/-- R61, R64, R66, R111, R153, R156, R157, R159, R223, R225, R227, R228, R232, R233, R242 and R256 to R259: a copy with a
reserved control bit, a semaphore outside the partition or an address that is not canonical, a transfer in a delay bundle, a
third loop, a loop beyond the one around it, a CALL in a loop, a misaligned target and a second pending count each raise the
fault that the rule names, and so do the operations of the N slot by their control operands, peers, lists and values, and the M
instructions as Table 9.6 and their rules say, on the state that every earlier M instruction leaves (Ctx.ahead). Which fault is
raised where several apply is assumption 21 of the model (DEDUCED), the plane that AS_RANGE names assumption 92 (DESIGN
CHOICE); a fault that hinges on guards not yet read comes later (Ctx.hinges, assumption 108, DEDUCED). -/
def Obligations.InstructionFaults : Prop :=
  (∀ (s : State) (c : Ctx) (g : Guard) (ad src ac : BitVec 5), s.cur = some c → c.guardOk g = true → c.fatal = none →
    let ctl := c.ra ac
    let faults := fun (code : Nat) => ∃ d, exec (.cpy g ad src ac) s = .next (s.working d) ∧
      d.fatal.map Report.code = some code ∧ d.fatal.map Report.cls = some 1 ∧ d.fatal.map Report.slot = some 6 ∧
      d.issue.raised = .fault ∧ d.ops = c.ops
    (ctlClean ctl 0b11 40 = false → faults 0x04) ∧
    (ctlClean ctl 0b11 40 = true → c.sems.length ≤ ctlSem ctl → faults 0x13) ∧
    (ctlClean ctl 0b11 40 = true → ctlSem ctl < c.sems.length → ctlDsp ctl = false → canonical (c.ra ad) = false →
      faults 0x14)) ∧
  (∀ (s : State) (c : Ctx) (g : Guard) (bt : BitVec 3) (len : BitVec 6) (cnt : BitVec 13) (k : BitVec 19),
    s.cur = some c → c.guardOk g = true → c.fatal = none → 0 < cnt.toNat → 0 < k.toNat →
    let faults := fun (i : Instr) (code : Nat) => ∃ d, exec i s = .next (s.working d) ∧
      d.fatal.map Report.code = some code ∧ d.fatal.map Report.cls = some 1 ∧ d.issue.raised = .fault ∧
      d.xfer = c.xfer ∧ d.loops = c.loops ∧ d.pc = c.pc
    (c.inDelay = true → faults (.br g bt) 0x06 ∧ faults (.call g bt) 0x06 ∧ faults (.ret g) 0x06 ∧
      faults (.loop g len cnt) 0x06 ∧ faults (.tret g 0) 0x06) ∧
    (c.inDelay = false → c.loops ≠ [] → faults (.call g bt) 0x09) ∧
    (c.inDelay = false → (c.rb bt).toNat % 32 ≠ 0 → faults (.br g bt) 0x05) ∧
    (c.inDelay = false → 2 ≤ c.loops.length → faults (.loop g len cnt) 0x07) ∧
    (c.inDelay = false → (∃ l, c.loops = [l] ∧ l.last.toNat < c.pc.toNat + 32 * (len.toNat + 1)) →
      faults (.loop g len cnt) 0x08) ∧
    (c.repm.isSome = true → faults (.repm g k) 0x0A) ∧
    (c.inDelay = false → c.indet = false → faults (.tret g 0) 0x02)) ∧
  (∀ (s : State) (c : Ctx) (g : Guard) (ad src ac ax : BitVec 5) (sv : BitVec 6) (inc : BitVec 8) (sc : Scope) (rel : Bool)
    (t : AtomTy) (op : AtomOp) (ord : Ord), s.cur = some c → c.guardOk g = true → c.fatal = none →
    let ctl := c.ra ac
    let dst := c.ra ad
    let from_ := c.ra src
    let faults := fun (i : Instr) (code : Nat) => ∃ d, exec i s = .next (s.working d) ∧
      d.fatal.map Report.code = some code ∧ d.fatal.map Report.cls = some 1 ∧ d.fatal.map Report.slot = some 7 ∧
      d.issue.raised = .fault ∧ d.ops = c.ops
    let control := fun (i : Instr) (used len : Nat) =>
      (ctlClean ctl used len = false → faults i 0x04) ∧
      (ctlClean ctl used len = true → c.sems.length ≤ ctlSem ctl → faults i 0x13)
    let ok := fun (used len : Nat) => ctlClean ctl used len = true ∧ ctlSem ctl < c.sems.length
    let ret := if ctlRet ctl then 21 else 0
    control (.rst g ad src ac) 0 40 ∧ control (.rsts g ad sv ac) 0 40 ∧ control (.rcpy g ad src ac) 0b11 40 ∧
    control (.rget g ad src ac) 0 40 ∧ control (.mcast g ad src ac ax) 0 40 ∧ control (.ratom g t op ad ac sv ord) 0b100 ret ∧
    (ok 0 40 → rlClean dst false = false → faults (.rst g ad src ac) 0x04 ∧ faults (.rsts g ad sv ac) 0x04) ∧
    (ok 0 40 → ctlLen ctl ∉ [1, 2, 4, 8] → faults (.rsts g ad sv ac) 0x04) ∧
    (ok 0 40 → ctlLen ctl ∈ [1, 2, 4, 8] → rlClean dst false = true → rlOff dst.toNat % ctlLen ctl ≠ 0 →
      faults (.rsts g ad sv ac) 0x05) ∧
    (ok 0b11 40 → ctlDsp ctl = true → rlClean dst false = false → faults (.rcpy g ad src ac) 0x04) ∧
    (ok 0b11 40 → ctlDsp ctl = false → canonical dst = false → faults (.rcpy g ad src ac) 0x14) ∧
    (ok 0b11 40 → (if ctlDsp ctl = true then rlClean dst false = true else canonical dst = true) → ctlSsp ctl = false →
      canonical from_ = false → faults (.rcpy g ad src ac) 0x14) ∧
    (ok 0 40 → rlClean from_ false = false → faults (.rget g ad src ac) 0x04) ∧
    (rlClean dst true = false → faults (.rsig g ad inc sc rel) 0x04) ∧
    (ok 0 40 → (dst.toNat = 0 ∨ 64 < dst.toNat) → faults (.mcast g ad src ac ax) 0x04) ∧
    (ok 0b100 ret → rlClean dst false = false → faults (.ratom g t op ad ac sv ord) 0x04) ∧
    (ok 0b100 ret → rlClean dst false = true → rlOff dst.toNat % atomBytes t ≠ 0 →
      faults (.ratom g t op ad ac sv ord) 0x05)) ∧
  ∀ (s : State) (c : Ctx) (g : Guard), s.cur = some c → c.guardOk g = true → c.fatal = none →
    let x := c.ahead
    let faults := fun (i : Instr) (code detail : Nat) => c.hinges i (code, detail) = false →
      (c.repm = none ∨ mRepeats i = true) → ∃ d, exec i s = .next (s.working d) ∧ d.fatal = some ⟨code, 1, 4, detail % 2 ^ 32⟩ ∧
        d.issue.raised = .fault ∧ d.ma = c.ma ∧ d.ch = c.ch ∧ d.tabA = c.tabA ∧ d.tabB = c.tabB ∧ c.SameStores d ∧
        d.mq.map (fun (m : MEntry) => { m with satNext := false }) = c.mq.map fun (m : MEntry) => { m with satNext := false }
    ∀ (ch chb : BitVec 3) (h d pl : BitVec 5) (cs : BitVec 3) (mk mx my ms mt : BitVec 4) (t : FpTy) (ty : MatTy) (rm : Rm)
      (tab : Bool),
      let k := (x.rma mk).toNat
      let r := (x.rma (mk + 1)).toNat
      let w := 2 ^ (r / 2 ^ 27)
      let lo := r % 2 ^ 24
      let size := 2 ^ (cs.toNat + 4)
      let row := maRow (x.rma mx)
      let top := 128 * x.part.ts
      let open_ := .mopen g ch h d cs mk
      ((k = 0 ∨ 2 ^ 24 < k ∨ 24 < r / 2 ^ 27 ∨ r / 2 ^ 24 % 8 ≠ 0 ∨ w < size ∨ lo % w ≠ 0 ∨ k ≤ lo ∨
          2 ^ d.toNat * size < min (lo + w) k - lo ∨ x.part.as ≤ h.toNat + d.toNat) →
        faults open_ 0x22 (wordOf open_)) ∧
      ((x.rch ch).state ≠ .opened → faults (.mclose g ch) 0x25 ch.toNat) ∧
      ((x.rch ch).state = .opened → (x.rch ch).m ≠ (x.rch ch).live → faults (.mclose g ch) 0x24 ch.toNat) ∧
      (let joins := ch ≠ chb ∧ (x.rch ch).state = .closed ∧ (x.rch chb).state = .closed ∧ (x.rch ch).k = (x.rch chb).k ∧
          (x.rch ch).kind = (x.rch chb).kind ∧ (x.rch ch).lo % (2 * 2 ^ (x.rch ch).lw) = 0 ∧
          (x.rch chb).lo = (x.rch ch).lo + 2 ^ (x.rch ch).lw ∧
          ((x.rch chb).lw = (x.rch ch).lw ∨
            ((x.rch chb).lw < (x.rch ch).lw ∧ (x.rch ch).k ≤ (x.rch chb).lo + 2 ^ (x.rch chb).lw))
      let outside := fun (i : Instr) (n : Nat) =>
        (planesRead x i ++ planesWritten x i 1).find? (fun p => decide (x.part.as ≤ p)) = some n
      (¬ joins → faults (.mcomb g ch chb) 0x26 (ch.toNat + chb.toNat * 8)) ∧
      (joins → ∀ n, outside (.mcomb g ch chb) n → faults (.mcomb g ch chb) 0x12 n) ∧
      ((x.rch ch).state = .opened → (x.rch ch).m = (x.rch ch).live → ∀ n, outside (.mclose g ch) n →
        faults (.mclose g ch) 0x12 n)) ∧
      (x.part.as ≤ pl.toNat → faults (.mout g pl mx t rm) 0x12 pl.toNat ∧ faults (.mlda g pl mx t) 0x12 pl.toNat) ∧
      (pl.toNat < x.part.as → top < row + 8 * t.width →
        faults (.mout g pl mx t rm) 0x11 (max row top) ∧ faults (.mlda g pl mx t) 0x11 (max row top)) ∧
      (let off := 256 * row + 32 * maSeg (x.rma mx)
      let entry := fun (e : Nat) => x.ts.num (off + 4 * e) 4
      (256 * top < off + 64 → faults (.mscale g tab mx) 0x11 (max row top)) ∧
      ∀ e, off + 64 ≤ 256 * top → e < 16 → x.poisonTs = [] → posFin (entry e) = false → (∀ j, j < e → posFin (entry j) = true) →
        c.tableWaits (.mscale g tab mx) = false → faults (.mscale g tab mx) 0x20 e) ∧
      ∀ mmag : Bool,
        let i : Instr := if mmag = true then .mmag g ty ch mx my ms mt else .mma g ty ch mx my ms mt
        let q := x.rch ch
        let scales := (q.present + 15) / 16
        let opened := q.state = .opened ∧ (q.kset = true → q.kind = mtInt ty)
        let inTs := x.rowsOut (x.mmaRows mmag ty ch mx my ms mt)
        let enough := mtScaled ty = true → scales ≤ maScnt (x.rma ms) ∧ scales ≤ maScnt (x.rma mt)
        (¬ opened → faults i 0x25 ch.toNat) ∧
        (opened → q.m = q.live → faults i 0x23 ch.toNat) ∧
        (opened → q.m < q.live →
          (∀ n, inTs = some n → faults i 0x11 n) ∧
          (inTs = none → x.part.as ≤ q.h + q.d → faults i 0x12 (q.h + q.d)) ∧
          (inTs = none → q.h + q.d < x.part.as →
            (¬ enough → faults i 0x21 scales) ∧
            (enough → mmag = true → x.info.shape ≠ 1 → faults i 0x27 (wordOf i)) ∧
            (enough → mmag = true → x.info.shape = 1 → q.size * mtWidth ty < 128 → faults i 0x22 (wordOf i))))

/-! ### Guards, results and their landing -/

/-- R131: under a false guard a slot instruction has no effect on its context. In the M slot its bundle waits as with a true
guard (R158, R225), and a pending REPM count is used up all the same (R158): one that admits repetition enters the queue, where
its guard is read again for each repetition, and any other discards the count (assumption 19 of the model, DEDUCED). -/
def Obligations.FalseGuardHasNoEffect : Prop :=
  (∀ (s : State) (c : Ctx) (i : Instr) (g : Guard) (sl : Slot) (op : BitVec 8) (o : BitVec 20), s.cur = some c →
    c.guardOk g = false → encode i = some (sl, slotWord op g o) → sl ≠ .M → (∀ t v, i ≠ .xim t v) →
    ∃ n, exec i s = .next { s with fresh := s.fresh + n } ∧ n ≤ 4) ∧
  ∀ (s : State) (c : Ctx) (i : Instr) (w : Word32), s.cur = some c → encode i = some (.M, w) →
    c.guardOk (guardOf i) = false →
    let hold := s.working { c with issue := { c.issue with held := true } }
    (c.repsToStart = true ∨ (∃ m ∈ c.mq, isMmag m.ins = true ∧ m.active = false) → exec i s = .next hold) ∧
    (c.repsToStart = false → (∀ m ∈ c.mq, isMmag m.ins = true → m.active = true) →
      (c.repm = none → exec i s = .next s) ∧
      ∀ n, c.repm = some n →
        (mRepeats i = false → exec i s = .next (s.working { c with repm := none })) ∧
        (mRepeats i = true → 2 ≤ c.mq.length ∨ c.acqPending = true → exec i s = .next hold) ∧
        (mRepeats i = true → c.mq.length < 2 → c.acqPending = false → exec i s = .next (s.working { c with
          repm := none, mq := c.mq ++ [⟨i, c.lentTo 4, true, n, c.issued, false, false, false, c.satf8⟩] })))

/-- R7 and R136: with one result in flight, its destination, of whatever file, holds the value from the bundle on that its bound
names; before the bound it holds no given value; and nothing else of the context changes as its bundles issue. What each
destination is; with MODE the queued M instructions of bundles before the CSRW's own get the new SATF8 (R112, R185). Of two
results for one destination the later one in issue order stays, its bound no less than the earlier one's, and the earlier one is
discarded but for its exception flags (R335). -/
def Obligations.ResultsLandInOrder : Prop :=
  (∀ (c : Ctx) (d : Dest) (v l n k : Nat), c.inflight = [] → 0 < k →
    let after := (List.range k).foldl (fun (x : Ctx) i => x.retire (n + i)) (c.push d v l)
    (l ≤ k → after = { c.store d v with
      issued := c.issued + k
      mq := if d = .csr 0x07 then
          c.mq.map fun (m : MEntry) => if m.bundle + 1 < c.issued + l then { m with satNext := v.testBit 9 } else m
        else c.mq }) ∧
    (k < l → ∃ w, after = { c.store d w with
      issued := c.issued + k, inflight := [⟨some d, v, 0, c.issued + l, false, false, none⟩] })) ∧
  (∀ (c : Ctx) (v : Nat),
    (∀ j : Fin 64, c.store (.s j) v = { c with s := c.s.set j (BitVec.ofNat 64 v) }) ∧
    (∀ j : Fin 32, c.store (.a j) v = { c with a := c.a.set j (BitVec.ofNat 64 v) }) ∧
    (∀ j : Fin 32, c.store (.v .va j) v = { c with va := c.va.set j (BitVec.ofNat 2048 v) }) ∧
    (∀ j : Fin 32, c.store (.v .vb j) v = { c with vb := c.vb.set j (BitVec.ofNat 2048 v) }) ∧
    (∀ j : Fin 24, c.store (.p j) v = { c with p := c.p.set j (BitVec.ofNat 256 v) }) ∧
    (∀ j : Fin 8, c.store (.f j) v = { c with f := c.f.set j (decide (v % 2 = 1)) }) ∧
    (∀ j : Fin 8, c.store (.b j) v = { c with b := c.b.set j (BitVec.ofNat 32 v) }) ∧
    ∀ j, c.store (.csr j) v =
      { c with mode := (c.store (.csr j) v).mode, evmask := (c.store (.csr j) v).evmask,
               fault := (c.store (.csr j) v).fault, srkey := (c.store (.csr j) v).srkey }) ∧
  ∀ (c : Ctx) (d : Dest) (v l v' l' : Nat) (fl : Flags), c.inflight = [] →
    let x := (c.pushF d v l fl).push d v' l'
    (x.inflight.filter fun e => e.dst = some d) = [⟨some d, v', 0, c.issued + max l l', true, false, none⟩] ∧
    ((∀ n, d ≠ .csr n) → x.landAll.fault = c.fault ||| (fl.zeroExtend 64 <<< (59 : Nat))) ∧
    x.landAll.inflight = []

/-- R334: recording a report sets CODE, CLASS, SLOT and DETAIL together, sets OVR exactly where a report stood there, and
leaves the context's flags and recovery bits. -/
def Obligations.FaultReportFields : Prop :=
  ∀ (f : Word) (r : Report), r.code < 256 → r.cls < 8 → r.slot < 8 → r.detail < 2 ^ 32 →
    let w := reportInto f r
    bitsOf w.toNat 0 8 = r.code ∧ bitsOf w.toNat 10 3 = r.cls ∧ bitsOf w.toNat 13 3 = r.slot ∧
    bitsOf w.toNat 16 32 = r.detail ∧ (w.getLsbD 48 = true ↔ f.getLsbD 48 = true ∨ bitsOf f.toNat 0 8 ≠ 0) ∧
    ∀ j, 49 ≤ j → j < 64 → w.getLsbD j = f.getLsbD j

/-- R50 to R52, R137 and R241: in DET mode a trapped read with a handler saves the program counter and the transfer under way,
sets INDET and goes to the handler, once the result of a held LATOM of an earlier bundle has landed; inside the handler, or
without one, it is fatal. -/
def Obligations.DetModeTraps : Prop :=
  (∀ (s : State) (c : Ctx) (g : Guard) (sd : BitVec 6) (n : BitVec 8) (h : Word32), s.cur = some c → c.guardOk g = true →
    c.det = true → c.indet = false → c.info.deth = some h → c.tretVal = none →
    (n.toNat = 0x06 ∨ n.toNat = 0x08 ∨ n.toNat = 0x09 ∨ n.toNat = 0x0A) →
    (c.inflight = [] → (∀ x, c.latom = some x → c.issued ≤ x.bundle) →
      ∃ d, exec (.csrr g sd n) s = .next (s.working d) ∧ d.trapPc = c.pc ∧ d.pc = h ∧ d.indet = true ∧
      d.aside = c.xfer ∧ d.xfer = none ∧ bitsOf d.fault.toNat 0 8 = 0x18 ∧ bitsOf d.fault.toNat 10 3 = 2 ∧
      bitsOf d.fault.toNat 13 3 = 1 ∧ bitsOf d.fault.toNat 16 32 = n.toNat + sd.toNat * 2 ^ 9 ∧ c.SameRegs d ∧
      c.SameStores d ∧ d.loops = c.loops ∧ d.fatal = c.fatal ∧ d.issue.raised = .det) ∧
    ∀ x, c.latom = some x → x.bundle < c.issued →
      exec (.csrr g sd n) s = .next (s.working { c with issue := { c.issue with held := true } })) ∧
  ∀ (s : State) (c : Ctx) (g : Guard) (sd : BitVec 6) (n : BitVec 8), s.cur = some c → c.guardOk g = true →
    c.det = true → csrTrapped n.toNat = true → n.toNat ≠ 0x0B → c.tretVal = none → c.fatal = none →
    (c.indet = true → ∃ d, exec (.csrr g sd n) s = .next (s.working d) ∧ d.fatal.map Report.code = some 0x19) ∧
    (c.indet = false → c.info.deth = none →
      ∃ d, exec (.csrr g sd n) s = .next (s.working d) ∧ d.fatal.map Report.code = some 0x1A)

What is required ▸ Transcribe each line of the data above, unaltered, from the one where "(rlClean dst true" appears to the one where "d.mq.map (fun (m" appears, inclusive of both.

Task result ▸
    (rlClean dst true = false → faults (.rsig g ad inc sc rel) 0x04) ∧
    (ok 0 40 → (dst.toNat = 0 ∨ 64 < dst.toNat) → faults (.mcast g ad src ac ax) 0x04) ∧
    (ok 0b100 ret → rlClean dst false = false → faults (.ratom g t op ad ac sv ord) 0x04) ∧
    (ok 0b100 ret → rlClean dst false = true → rlOff dst.toNat % atomBytes t ≠ 0 →
      faults (.ratom g t op ad ac sv ord) 0x05)) ∧
  ∀ (s : State) (c : Ctx) (g : Guard), s.cur = some c → c.guardOk g = true → c.fatal = none →
    let x := c.ahead
    let faults := fun (i : Instr) (code detail : Nat) => c.hinges i (code, detail) = false →
      (c.repm = none ∨ mRepeats i = true) → ∃ d, exec i s = .next (s.working d) ∧ d.fatal = some ⟨code, 1, 4, detail % 2 ^ 32⟩ ∧
        d.issue.raised = .fault ∧ d.ma = c.ma ∧ d.ch = c.ch ∧ d.tabA = c.tabA ∧ d.tabB = c.tabB ∧ c.SameStores d ∧
        d.mq.map (fun (m : MEntry) => { m with satNext := false }) = c.mq.map fun (m : MEntry) => { m with satNext := false }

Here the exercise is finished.